Here we learn that Riley was in a car crash that killed her husband, Magnús, immediately, and left her to give birth to a baby girl, Lúna, on the ceiling of the overturned vehicle. She perseveres, escaping with Lúna into the Icelandic wilderness and eventually coming to rest on a snow-capped hillside, her newborn frozen in her arms. In the present storyline, once it’s up to her to get an unconscious Will to safety after their big break from Mr. Whispers and BPO – protecting the cluster in the process – she pauses, wondering if it’s time to just give up.

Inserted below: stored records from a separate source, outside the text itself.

-- ==== Sys2Proof/Machine/System.lean ====
section
/-! DEFINITION. Calls of handlers and returns from them, the end of lanes, and register growth: TRAP, BKPT, SYS, TRET, EXIT,
REGSET (R253-R260, R277, R337, R358, R396, R397, R413, R416). -/

namespace Sys2Proof.Machine

/-! ## TRAP, SYS, BKPT -/

/-- TRAP: USER, with RPC at the next instruction (R416). -/
def execTrap (f : CodeF) (s : State) : Host.Outcome State Fault Refusal :=
  runZha 8 (issue 8 f.stall.toNat { Uses.none with ps := guardPs f.g } fun h =>
    onceIf h f.g (stop (.trap ⟨causeUser, f.code.toNat, 0, 0, 0, [], true, 0, 0⟩))) s

/-- SYS: PRIV 0x8000 + code (R413). -/
def execSys (f : CodeF) (s : State) : Host.Outcome State Fault Refusal :=
  runZha 8 (issue 8 f.stall.toNat { Uses.none with ps := guardPs f.g } fun h =>
    onceIf h f.g (trap causePriv (0x8000 + f.code.toNat % 2 ^ 15))) s

/-- BKPT: a trap, or a hold where the trap area's DBG is 1 (R277, R337). -/
def execBkpt (f : CodeF) (s : State) : Host.Outcome State Fault Refusal :=
  runZha 8 (issue 8 f.stall.toNat { Uses.none with ps := guardPs f.g } fun h =>
    onceIf h f.g (do
      let dbg ← match ((← getChip).ctx h.ctx).area with
        | some a => pure (decide (bits (← homeNat (a.pa + 0x20) 4) 0 1 = 1))
        | none => pure false
      if dbg then do
        modPath h.g h.p fun x => { x with pc := h.path.pc }
        holdStop h.g h.p causeBkpt f.code.toNat 8
      else trap causeBkpt f.code.toNat)) s

/-! ## TRET (R258, R260, R262) -/

/-- What waits for an access waits for its re-issue: fences of its group that cover it (R135), and its memory sample (R278). -/
def renumber (g old new : Nat) : Act Unit := do
  modGroup g fun x => { x with fences := x.fences.map fun f =>
    { f with covers := f.covers.map fun n => if n = old then new else n } }
  let f := fun (d : Due) => if d.seq = some old then { d with seq := some new, again := d.again + 1 } else d
  modCore (slotCore g) fun k => { k with due := k.due.map f }

/-- A replay entry issues again with its captured operands, as at the TRET: its space checks and translation, poison, and, where
it publishes, its release (R258, R260). Frame-window lanes stand in the frame of the level that it was issued at, which the
return has left, so such an entry keeps its place. -/
def reissue (g p : Nat) (o : MemOp) : Act Unit := do
  let c ← getChip
  match c.here? g p with
  | none => pure ()
  | some h => do
    let who := { h.actor with pc := o.who.pc, mask := o.who.mask }
    let (use, form) : Use × FormUse :=
      if o.kind = .atom then (Use.rmw h.user, ⟨true, false, false, false⟩) else (Use.load h.user, ⟨false, true, true, true⟩)
    let (framed, plain) := o.lanes.partition fun x => x.space = .frame
    let ls := plain.map fun x => (x.lane, x.va)
    checkSpaces h form o.size ls
    let bound ← bindLanes h use false o.size ls
    let xs := framed ++ bound.map fun y => match o.lanes.find? fun x => x.lane = y.lane with
      | some x => { y with data := x.data, cmp := x.cmp }
      | none => y
    let c ← getChip
    match xs.find? (c.lanePoison o.size) with
    | some x => trap causeEcc 0 x.va x.lane
    | none => do
      publishIf g o.rel
      let seq ← pushOp { o with who := who, lanes := xs, again := o.again + 1 }
      renumber g o.seq seq
      blockIf h seq

/-- The replay entries issue in order; one that faults again takes its own trap, keeping itself and those after it, with
the target as its resume address. -/
def reissueAll (g p : Nat) (target : Addr) : List MemOp → Act Unit
  | [] => pure ()
  | o :: r => do
    match ← attempt (reissue g p o) with
    | .ok _ => reissueAll g p target r
    | .error t => do
      modPath g p fun x => { x with pc := o.who.pc }
      takeTrap g p t 8 (some target) none (o :: r) false

/-- The held store of a STORE_LATE frame goes on or is dropped (R262). -/
def releaseHeld (g p : Nat) (f : Frame) (discard : Bool) : Act Unit :=
  whenSome f.heldStore fun seq => do
    if discard then dropOp seq
    else do
      modOp seq fun o => { o with held := false, reported := false }
      whenSome ((← getChip).op? seq) fun o =>
        if o.who.mode = 2 then modPath g p fun x => { x with blocked := some seq } else pure ()

/-- The return of a path from its current handler level, in the order of R260. A held store of the group does not delay
it, since only the return releases it. A nested ILLEGAL's return frees the EMU block (assumption 74). -/
def handlerReturn (h : Here) : Act Unit := do
  let c ← getChip
  if (c.groupOps h.g).all fun e => e.held then pure () else notReady
  let fr := if h.path.level = .supervisor then h.path.supFrame else h.path.userFrame
  match fr with
  | none => notReady
  | some f => do
    let at_ := c.framePa h
    let rpc ← homeNat (at_ + 0x008) 8
    let flags ← homeNat (at_ + 0x020) 4
    let illegal := f.cause.toNat % 256 = causeIllegal
    let target := if illegal then h.grp.emu.next else BitVec.ofNat 64 rpc
    if target.getLsbD 0 then trap causeAlign 0 target
    else do
      let sup := h.path.level = .supervisor
      if illegal then modGroup h.g fun x =>
        { x with emu := { x.emu with busy := if x.emu.busy = some h.p then none else x.emu.busy } }
      else pure ()
      modPath h.g h.p fun x => { x with
        level := if sup && f.nested then .user else .normal
        mask := f.mask, pc := target
        hstack := if sup && f.nested then x.ustack else []
        ustack := []
        supFrame := none
        userFrame := if sup then x.userFrame else none
        dbgHeld := false }
      modGroup h.g fun x => x.settleHazards (h.path.mask ||| f.mask)
      if f.cause.toNat % 256 = causeStoreLate then releaseHeld h.g h.p f (bits flags 11 1 = 1) else pure ()
      reissueAll h.g h.p target f.replays
      settle

/-- TRET. -/
def execTret (f : GuardF) (s : State) : Host.Outcome State Fault Refusal :=
  runZha 8 (issue 8 f.stall.toNat { Uses.none with ps := guardPs f.g } fun h =>
    onceIf h f.g (do
      if h.path.level = .normal then trap causePriv 1
      else if !h.path.hstack.isEmpty then trap causePriv 2
      else handlerReturn h)) s

/-! ## EXIT (R23, R358) -/

/-- A path without lanes leaves the table: store reports waiting for it go to another path. -/
def freePath (g p : Nat) : Act Unit := do
  match (← getChip).path? g p with
  | none => pure ()
  | some x => do
    each x.late fun seq => modOp seq fun o => { o with reported := false }
    modGroup g fun y => { y with paths := merase y.paths p }

/-- EXIT. -/
def execExit (f : GuardF) (s : State) : Host.Outcome State Fault Refusal :=
  runZha 8 (issue 8 f.stall.toNat { Uses.none with ps := guardPs f.g } fun h =>
    onceIf h f.g (do
      if h.path.level ≠ .normal then trap causePriv 3
      else do
        let now ← clock
        let gone := h.lanes f.g
        modGroup h.g fun x => { x with live := x.live &&& ~~~gone }
        modPath h.g h.p fun x => { x with mask := x.mask &&& ~~~gone }
        whenSome ((← getChip).path? h.g h.p) fun x =>
          match x.refill now with
          | some y => modPath h.g h.p fun _ => y
          | none => freePath h.g h.p
        whenSome ((← getChip).group? h.g) fun x =>
          if x.live = 0 then
            modGroup h.g fun x => if x.openSet.isEmpty then x else x.closeBatch
          else pure ()
        noteParked h.tid
        settle)) s

/-! ## REGSET (R396, R397) -/

/-- The paths of a partition of a core that still wait at their REGSET, in order of issue. -/
def Chip.growersOf (c : Chip) (core part : Nat) : List (Nat × Nat × Nat × Nat) :=
  (c.core core).growers.filter fun e => slotPart e.1 = part &&
    (match c.path? e.1 e.2.1 with
      | some x => x.pc.toNat = e.2.2.1 && x.wait.isNone
      | none => false)

/-- Blocks a group owns. -/
def Group.blocks (x : Group) : Nat := x.alloc / 8

def leaveGrowers (h : Here) : Act Unit :=
  modCore h.core fun k => { k with growers := k.growers.filter fun e => !(e.1 = h.g && e.2.1 = h.p) }

/-- REGSET. -/
def execRegset (f : RegsetF) (s : State) : Host.Outcome State Fault Refusal :=
  let sd := f.sd.toNat
  runZha 8 (issue 8 f.stall.toNat
    { Uses.none with ss := if f.imm = 1 then [] else [f.sa.toNat], sd := [sd], ps := guardPs f.g } fun h =>
    onceIf h f.g (do
      let c ← getChip
      let n := if f.imm = 1 then f.n.toNat else (h.s f.sa.toNat).toNat
      let old := h.grp.alloc
      let give := fun (k : Nat) => setS h sd (BitVec.ofNat 32 k)
      if n % 8 ≠ 0 || n < 8 || n > 128 then trap causeBound 10
      else if n < old then do
        if (List.range (old - n)).any fun k => c.regPending h.g (BitVec.allOnes 32) .vector (n + k) then notReady else pure ()
        modGroup h.g fun x => { x with alloc := n, v := x.v.filter fun e => e.1 / 32 < n
                                       hazards := x.hazards.filter fun z => z.file ≠ .vector || z.idx < n }
        give n
      else if n = old then give old
      else if h.path.refuseGrow then trap causeBound 9
      else
        let first := match ((c.modPath h.g h.p fun _ => h.path).growersOf h.core (slotPart h.g)).head? with
          | none => true
          | some e => e.1 = h.g && e.2.1 = h.p
        if first && c.blocksUsed h.core (slotPart h.g) + (n - old) / 8 ≤ 128 then do
          leaveGrowers h
          modGroup h.g fun x => { x with alloc := n }
          give n
        else if f.nb = 1 then give old
        else do
          unissue h
          modCore h.core fun k =>
            if k.growers.any fun e => e.1 = h.g && e.2.1 = h.p && e.2.2.1 = h.path.pc.toNat then k
            else { k with growers := (k.growers.filter fun e => !(e.1 = h.g && e.2.1 = h.p)) ++ [(h.g, h.p, h.path.pc.toNat, n)] })) s

/-- REGSET_GROWTH_GRANT: the first waiting grower of a partition runs its REGSET again. -/
def execRegsetGrowthGrant (core part : Nat) (s : State) : Host.Outcome State Fault Refusal :=
  match (s.chip.growersOf core part).head? with
  | none => .next s
  | some e =>
    let t := { s with actor := (e.1, e.2.1) }
    match (do fetchInstr (← here)) t.tx with
    | .ok (.regset f, x) =>
      match (do
          let h ← here
          enabled (h.team.saveBy.isNone && h.path.blocked.isNone && !h.path.dbgHeld && h.path.heldSince.isNone)) t.tx with
      | .ok _ => execRegset f (t.commit x)
      | .error _ => .next s
    | _ => .next s

end Sys2Proof.Machine
end

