/-- DRAIN_TIMEOUT. -/
def execDrainTimeout (t : Nat) (s : State) : Host.Outcome State Fault Refusal :=
  runEvent (do
    let c ← getChip
    let now ← clock
    let x ← someOr (mget? c.teams t)
    let r ← someOr (mget? c.runs x.run)
    let by_ ← someOr x.drainBy
    enabled (by_ ≤ now)
    startSave x.run (x.num.toNat / r.unitSize)) s

/-! ## Restore (R271, R273) -/

/-- Whether a saved wait is kept as it stands; the others issue their instruction again, and count again in RET (assumption 70).
The wait within a FENCE is kept as its FWAIT: the fence itself is not issued again (R269). -/
def Wait.kept : Wait → Bool
  | .bar .. => true
  | .monw .. => true
  | .fence n => decide (65536 ≤ n)
  | _ => false

def keepWait (w : Option Wait) : Option Wait := w.filter Wait.kept

/-- A saved path as it starts on its new slot. -/
def Path.restored (now : Nat) (p : Path) : Path :=
  let side := fun (x : Side) => { x with wait := keepWait x.wait }
  { p with wait := keepWait p.wait, stack := p.stack.map side, hstack := p.hstack.map side, ustack := p.ustack.map side,
           readyAt := now, heldSince := none, runSince := now, blocked := none,
           late := [] }

/-- A saved group's operation keys moved by an offset. -/
def Group.rekeyed (shift : Nat → Nat) (x : Group) : Group :=
  { x with openSet := x.openSet.map shift, batches := x.batches.map fun b => { b with ops := b.ops.map shift } }

/-- A saved group as it starts on its new slot (R169, R199). -/
def Group.restored (now : Nat) (x : Group) : Group :=
  { x with paths := x.paths.map fun e => (e.1, e.2.restored now), leases := [], hazards := [], slow := [], mmaP := 0,
           chk := { x.chk with vec := [] } }

/-- The register blocks that groups of given indices need on a partition of a core, with their count. -/
def seatsNeeded (gs : List Group) (p : Nat) : Nat × Nat :=
  let mine := gs.filter fun x => x.index % 4 = p
  (mine.length, mine.foldl (fun n x => n + x.alloc / 8) 0)

/-- Whether a core's free resources cover a saved team. -/
def Chip.canRestore (c : Chip) (core : Nat) (s : Saved) : Bool :=
  (c.coreTeams core).length < 16 && s.team.scrUnits ≤ (c.freeScratch core).length &&
    s.team.tiles.length ≤ (c.freeTiles core).length &&
    [0, 1, 2, 3].all fun p =>
      (seatsNeeded s.groups p).1 ≤ (c.freeSlots core p).length && c.blocksUsed core p + (seatsNeeded s.groups p).2 ≤ 128

/-- The group of an actor moved to a new slot. -/
def Actor.moved (who : Actor) (c : Chip) (core : Nat) (slots : List Nat) : Actor :=
  match slots[who.index]? with
  | some g => { who with slot := g, agent := c.agent g, core := core, clock := (c.slot g).clock }
  | none => { who with core := core }

/-- A parked side's wait changed. -/
def setWait (k : Parked) (w : Wait) : Act Unit :=
  modPath k.g k.p fun x =>
    match k.side with
    | none => { x with wait := some w }
    | some (j, i) => x.setStackAt j ((x.stackAt j).zipIdx.map fun s => if s.2 = i then { s.1 with wait := some w } else s.1)

/-- A MONW kept across a save translates its location again, takes a monitor and is compared at once (R220); a BAR whose arrival
is gone was invalidated meanwhile (R225). -/
def rewatch (k : Parked) : Act Unit := do
  let c ← getChip
  match k.wait with
  | .monw va _ wide cmp signed value dl sd scope mode =>
    match c.here? k.g k.p, c.parkedActor k with
    | some h, some who => do
      match ← translate who.core who.run who.ctx (Use.load h.user) va.toNat with
      | .error e => trapParked k ⟨causePage, (Use.load h.user).data e, va, lowLane k.mask, 0, [], false, 0, 0⟩
      | .ok pa => do
        let w : Wait := .monw va pa wide cmp signed value dl sd scope mode
        setWait k w
        addMonitor k.g k.p pa (some ⟨wide, cmp, signed, value⟩)
        evalMonw { k with wait := w } true
    | _, _ => pure ()
  | .bar handle sd => do
    whenSome (c.group? k.g) fun x =>
      match x.arrivals.find? fun a => a.handle = handle with
      | none => trapParked k ⟨causeBarrier, 7, 0, 0, 0, [], false, 0, 0⟩
      | some a =>
        if a.released then do
          modGroup k.g fun y => y.pass a
          resume k (sd.toList.map fun r => (r, 0))
        else pure ()
  | _ => pure ()

/-- A record whose CRC fails kills its team (R270). -/
def saveIntact (s : Saved) : Act Bool := do
  let b ← readPieces s.pieces
  let crc := recNat b 0x30 8
  return (crc64 (b.take 0x30 ++ List.replicate 8 0 ++ b.drop 0x38)).toNat = crc

/-- The pool space of a saved team frees. -/
def forgetSaved (id : Nat) (s : Saved) : Act Unit :=
  modChip fun c => ({ c with saved := merase c.saved id } : Chip).modCtx s.ctx fun x =>
    { x with used := x.used.filter fun u => u ≠ (s.addr, s.size) }

/-- A saved team on a core that covers it: new slots, scratch and tiles; held stores stay held, and sectors that were parked issue
again before the others (R273). -/
def restoreTeam (id core : Nat) : Act Unit := do
  let now ← clock
  let c ← getChip
  let s ← someOr (mget? c.saved id)
  let t := s.team
  let base := c.scratchFit core t.scrUnits
  enabled (c.canRestore core s)
  let tiles := (c.freeTiles core).take t.tiles.length
  let nobody := 2 ^ 20
  let slots := (List.range t.groups).map fun j =>
    if s.groups.any fun x => x.index = j then
      let before := (s.groups.filter fun x => x.index < j && x.index % 4 = j % 4).length
      (c.freeSlots core (j % 4)).getD before nobody
    else nobody
  let first := (c.core core).orderNext
  let keys := s.mats.map Prod.fst
  let shift := fun k => first + keys.idxOf k
  forgetSaved id s
  modChip fun c => { c with teams := mset c.teams s.tid { t with core := core, slots := slots, scrBase := base,
                                                                 scrAt := (c.freeScratch core).take t.scrUnits,
                                                                 tiles := tiles, since := now } }
  clearTeamStorage core base t.scrUnits tiles
  each s.groups fun x => seatGroup (slots.getD x.index nobody) t.run t.num ((x.rekeyed shift).restored now)
  let c ← getChip
  let mv := fun (w : Actor) => w.moved c core slots
  let lo := base * 2048
  modCore core fun k => { k with
    scratch := s.scratch.foldl (fun m e => mset m (e.1 + lo) e.2) k.scratch
    full := s.full.foldl (fun m e => mset m (e.1 + lo / 16) e.2) k.full
    smarks := s.smarks.foldl (fun m e => mset m (e.1 + lo / 32) e.2) k.smarks
    slost := k.slost ++ s.recGran.map fun g => g + lo / 32
    tiles := s.tiles.foldl (fun m e => mset m (tiles.getD (e.1 / 4096) 0 * 4096 + e.1 % 4096) e.2) k.tiles
    order := s.mats.foldl (fun m o => mset m (shift o.1) { o.2 with who := mv o.2.who }) k.order
    orderNext := first + keys.length }
  let kept := s.groups.flatMap fun x => x.paths.filterMap fun p => (p.2.supFrame <|> p.2.userFrame).bind Frame.heldStore
  modChip fun c => { c with
    memq := c.memq ++ s.held.map fun o =>
      { o with who := mv o.who, held := kept.contains o.seq, reported := kept.contains o.seq && o.reported }
    copies := s.copies.zipIdx.foldl (fun m o => mset m (c.copyNext + o.2)
      { o.1 with who := mv o.1.who, core := core, after := [], inflight := [], parked := [],
                 again := o.1.again ++ o.1.inflight ++ o.1.parked.map Prod.fst }) c.copies
    copyNext := c.copyNext + s.copies.length }
  whenSome (c.ctx s.ctx).area fun a =>
    each s.frames fun f =>
      homeWrite (a.pa + c.frameOff s.ctx (slots.getD (f.1 / 4) nobody) (f.1 % 4) (if f.2.1 then 1 else 0)) f.2.2 none
  each ((← getChip).parkedSides.filter fun k => slots.contains k.g) rewatch
  settle

/-- The saved teams of a unit. -/
def Chip.savedUnit (c : Chip) (s : Saved) : List (Nat × Saved) :=
  c.saved.filter fun e => e.2.team.run = s.team.run && e.2.unit = s.unit

/-- A saved unit is restored whole for a cluster; `cap` says whether the consumer cap is applied. A team whose record fails its CRC is killed instead (R270). -/
def restoreUnit (cap : Bool) (id cl : Nat) : Act Unit := do
  let c ← getChip
  let s ← someOr (mget? c.saved id)
  let r ← someOr (mget? c.runs s.team.run)
  let p := c.part r.part
  enabled (!p.resetting && (c.ctx r.ctx).state = .active && c.wholeVersion r)
  each (c.savedUnit s) fun e => do
    if ← saveIntact e.2 then pure ()
    else do
      forgetSaved e.1 e.2
      deadTeam s.team.run e.2.team.num
      faultLog s.team.run { (bareRec 7) with lid := r.lid, run := r.runNo, team := e.2.team.num }
  placeUnitWith (fun n k => do
    match (← getChip).saved.find? fun e => e.2.team.run = s.team.run && e.2.team.num.toNat = n with
    | some e => placeTeam cap s.team.run n k (restoreTeam e.1 k)
    | none => pure ()) p r cl s.unit
  startWatchdog r.queue (c.savedUnit s).length
  pushHook cl 1 0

“I can’t,” she stutters after Will asks her to get in the ambulance and drive them to safety, looking down at a phantom of Lúna in her arms. “I can’t leave her.” It’s a clever reversal on viewer expectation (easy to assume Will would mutter those words) and a sucker punch of empathy for hands-down the best creation of the series. It combos Sense8‘s best assets (deft emotional undercurrents, cool sci-fi touches, gorgeous landscapes) into one coalesced moment of epiphany for its viewers: the show was never about how “cool” it is to live someone else’s life, but how easy it is to forget that everyone we glimpse on the street has not only faced love, joy, and happiness, but world-ending, can’t-move-forward-from-this trauma, sadness, and death.